Your answer should consist only of the lines below from the one with "-- ==== Sys2Proof/Certificates/Slice0/Obligations.lean" through the one with "DEFINITION. What is", copied exactly.
[Opening RECORDS SUPPLIED section]
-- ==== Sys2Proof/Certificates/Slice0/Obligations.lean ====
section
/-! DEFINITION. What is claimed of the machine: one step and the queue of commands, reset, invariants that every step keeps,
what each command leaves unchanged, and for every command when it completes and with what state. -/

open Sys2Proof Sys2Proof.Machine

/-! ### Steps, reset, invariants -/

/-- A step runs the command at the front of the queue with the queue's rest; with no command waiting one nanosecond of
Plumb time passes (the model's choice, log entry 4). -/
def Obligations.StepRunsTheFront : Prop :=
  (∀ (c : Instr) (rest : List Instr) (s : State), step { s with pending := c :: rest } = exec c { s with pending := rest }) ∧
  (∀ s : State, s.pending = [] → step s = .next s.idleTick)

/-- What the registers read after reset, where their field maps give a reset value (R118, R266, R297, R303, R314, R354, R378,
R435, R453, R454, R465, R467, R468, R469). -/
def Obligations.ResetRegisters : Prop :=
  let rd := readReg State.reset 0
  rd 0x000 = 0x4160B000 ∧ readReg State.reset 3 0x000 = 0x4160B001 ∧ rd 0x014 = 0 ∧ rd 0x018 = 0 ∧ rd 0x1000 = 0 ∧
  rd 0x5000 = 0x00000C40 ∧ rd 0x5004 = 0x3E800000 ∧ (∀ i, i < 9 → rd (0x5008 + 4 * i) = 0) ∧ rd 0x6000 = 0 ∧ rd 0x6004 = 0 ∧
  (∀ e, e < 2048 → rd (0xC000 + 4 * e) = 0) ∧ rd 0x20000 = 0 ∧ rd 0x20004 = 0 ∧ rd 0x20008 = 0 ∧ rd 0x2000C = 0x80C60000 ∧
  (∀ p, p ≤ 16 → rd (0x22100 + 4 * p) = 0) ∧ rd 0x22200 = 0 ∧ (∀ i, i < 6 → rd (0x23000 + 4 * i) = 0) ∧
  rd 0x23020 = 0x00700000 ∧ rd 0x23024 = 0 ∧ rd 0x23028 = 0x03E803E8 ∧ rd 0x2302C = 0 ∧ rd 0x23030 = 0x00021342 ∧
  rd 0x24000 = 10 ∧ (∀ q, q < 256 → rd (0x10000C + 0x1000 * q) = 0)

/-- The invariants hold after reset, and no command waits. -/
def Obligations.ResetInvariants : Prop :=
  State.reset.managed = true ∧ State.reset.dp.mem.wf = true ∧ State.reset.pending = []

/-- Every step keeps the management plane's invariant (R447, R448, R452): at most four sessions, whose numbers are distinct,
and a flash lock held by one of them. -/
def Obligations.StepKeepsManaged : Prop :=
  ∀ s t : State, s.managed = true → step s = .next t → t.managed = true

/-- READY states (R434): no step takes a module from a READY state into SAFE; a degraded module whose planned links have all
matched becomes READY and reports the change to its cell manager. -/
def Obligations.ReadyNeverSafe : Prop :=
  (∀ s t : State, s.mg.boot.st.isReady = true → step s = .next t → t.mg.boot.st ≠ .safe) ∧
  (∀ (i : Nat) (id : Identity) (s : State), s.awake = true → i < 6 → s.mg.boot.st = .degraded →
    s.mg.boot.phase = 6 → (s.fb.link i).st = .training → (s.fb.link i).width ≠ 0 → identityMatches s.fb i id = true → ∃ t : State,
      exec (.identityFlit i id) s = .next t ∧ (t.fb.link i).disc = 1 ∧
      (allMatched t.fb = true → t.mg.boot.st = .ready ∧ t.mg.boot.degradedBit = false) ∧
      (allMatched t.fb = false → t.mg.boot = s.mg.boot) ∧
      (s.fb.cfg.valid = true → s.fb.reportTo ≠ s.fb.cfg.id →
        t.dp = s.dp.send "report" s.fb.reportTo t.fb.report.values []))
[Closing RECORDS SUPPLIED section]
[Opening RECORDS SUPPLIED section]
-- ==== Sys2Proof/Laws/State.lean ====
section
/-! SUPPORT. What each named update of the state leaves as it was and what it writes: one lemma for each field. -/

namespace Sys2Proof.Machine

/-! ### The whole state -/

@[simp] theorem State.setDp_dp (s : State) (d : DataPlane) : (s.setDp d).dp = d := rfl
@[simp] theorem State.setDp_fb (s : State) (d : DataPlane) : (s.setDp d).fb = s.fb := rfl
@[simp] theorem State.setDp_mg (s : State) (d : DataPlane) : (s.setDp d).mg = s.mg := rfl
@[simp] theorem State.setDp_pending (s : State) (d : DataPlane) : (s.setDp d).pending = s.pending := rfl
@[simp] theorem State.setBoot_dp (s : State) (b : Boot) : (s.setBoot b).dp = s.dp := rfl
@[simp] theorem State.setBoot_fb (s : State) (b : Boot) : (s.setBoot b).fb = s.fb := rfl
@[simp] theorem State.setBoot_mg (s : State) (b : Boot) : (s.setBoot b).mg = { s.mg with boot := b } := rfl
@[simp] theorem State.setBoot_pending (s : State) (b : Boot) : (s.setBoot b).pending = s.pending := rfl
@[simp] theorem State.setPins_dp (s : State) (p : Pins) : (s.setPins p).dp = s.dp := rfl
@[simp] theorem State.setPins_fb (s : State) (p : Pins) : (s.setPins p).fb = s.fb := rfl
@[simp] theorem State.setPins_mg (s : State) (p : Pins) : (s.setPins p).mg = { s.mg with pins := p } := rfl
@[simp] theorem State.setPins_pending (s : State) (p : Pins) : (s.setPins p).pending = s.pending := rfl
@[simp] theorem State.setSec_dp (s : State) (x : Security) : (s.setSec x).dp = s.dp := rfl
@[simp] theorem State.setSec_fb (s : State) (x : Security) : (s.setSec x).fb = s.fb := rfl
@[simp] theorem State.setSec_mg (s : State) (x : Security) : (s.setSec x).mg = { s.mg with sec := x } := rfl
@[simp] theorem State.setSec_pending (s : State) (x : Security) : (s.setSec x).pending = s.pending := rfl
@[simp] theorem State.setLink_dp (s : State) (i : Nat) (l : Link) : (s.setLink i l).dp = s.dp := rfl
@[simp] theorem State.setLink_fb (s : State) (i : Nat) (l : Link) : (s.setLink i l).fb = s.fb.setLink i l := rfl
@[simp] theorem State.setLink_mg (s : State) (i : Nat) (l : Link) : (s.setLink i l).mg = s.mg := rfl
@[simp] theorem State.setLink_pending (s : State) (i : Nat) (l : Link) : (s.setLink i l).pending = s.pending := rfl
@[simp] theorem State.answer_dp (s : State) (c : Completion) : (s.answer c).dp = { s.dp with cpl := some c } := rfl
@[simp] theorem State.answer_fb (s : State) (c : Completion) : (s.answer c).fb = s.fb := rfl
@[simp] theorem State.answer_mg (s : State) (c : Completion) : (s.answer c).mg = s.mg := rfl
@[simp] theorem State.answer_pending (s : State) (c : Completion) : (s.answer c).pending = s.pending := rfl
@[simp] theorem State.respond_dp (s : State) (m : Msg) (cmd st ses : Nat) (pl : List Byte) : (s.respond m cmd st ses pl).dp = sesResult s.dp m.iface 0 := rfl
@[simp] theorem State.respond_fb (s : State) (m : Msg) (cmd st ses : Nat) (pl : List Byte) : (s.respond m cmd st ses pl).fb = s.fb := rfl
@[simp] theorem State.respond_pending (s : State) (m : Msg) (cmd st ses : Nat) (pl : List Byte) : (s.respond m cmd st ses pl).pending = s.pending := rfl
[Closing RECORDS SUPPLIED section]
▶ [ANSWER SPACE]
-- ==== Sys2Proof/Certificates/Slice0/Obligations.lean ====
section
/-! DEFINITION. What is claimed of the machine: one step and the queue of commands, reset, invariants that every step keeps,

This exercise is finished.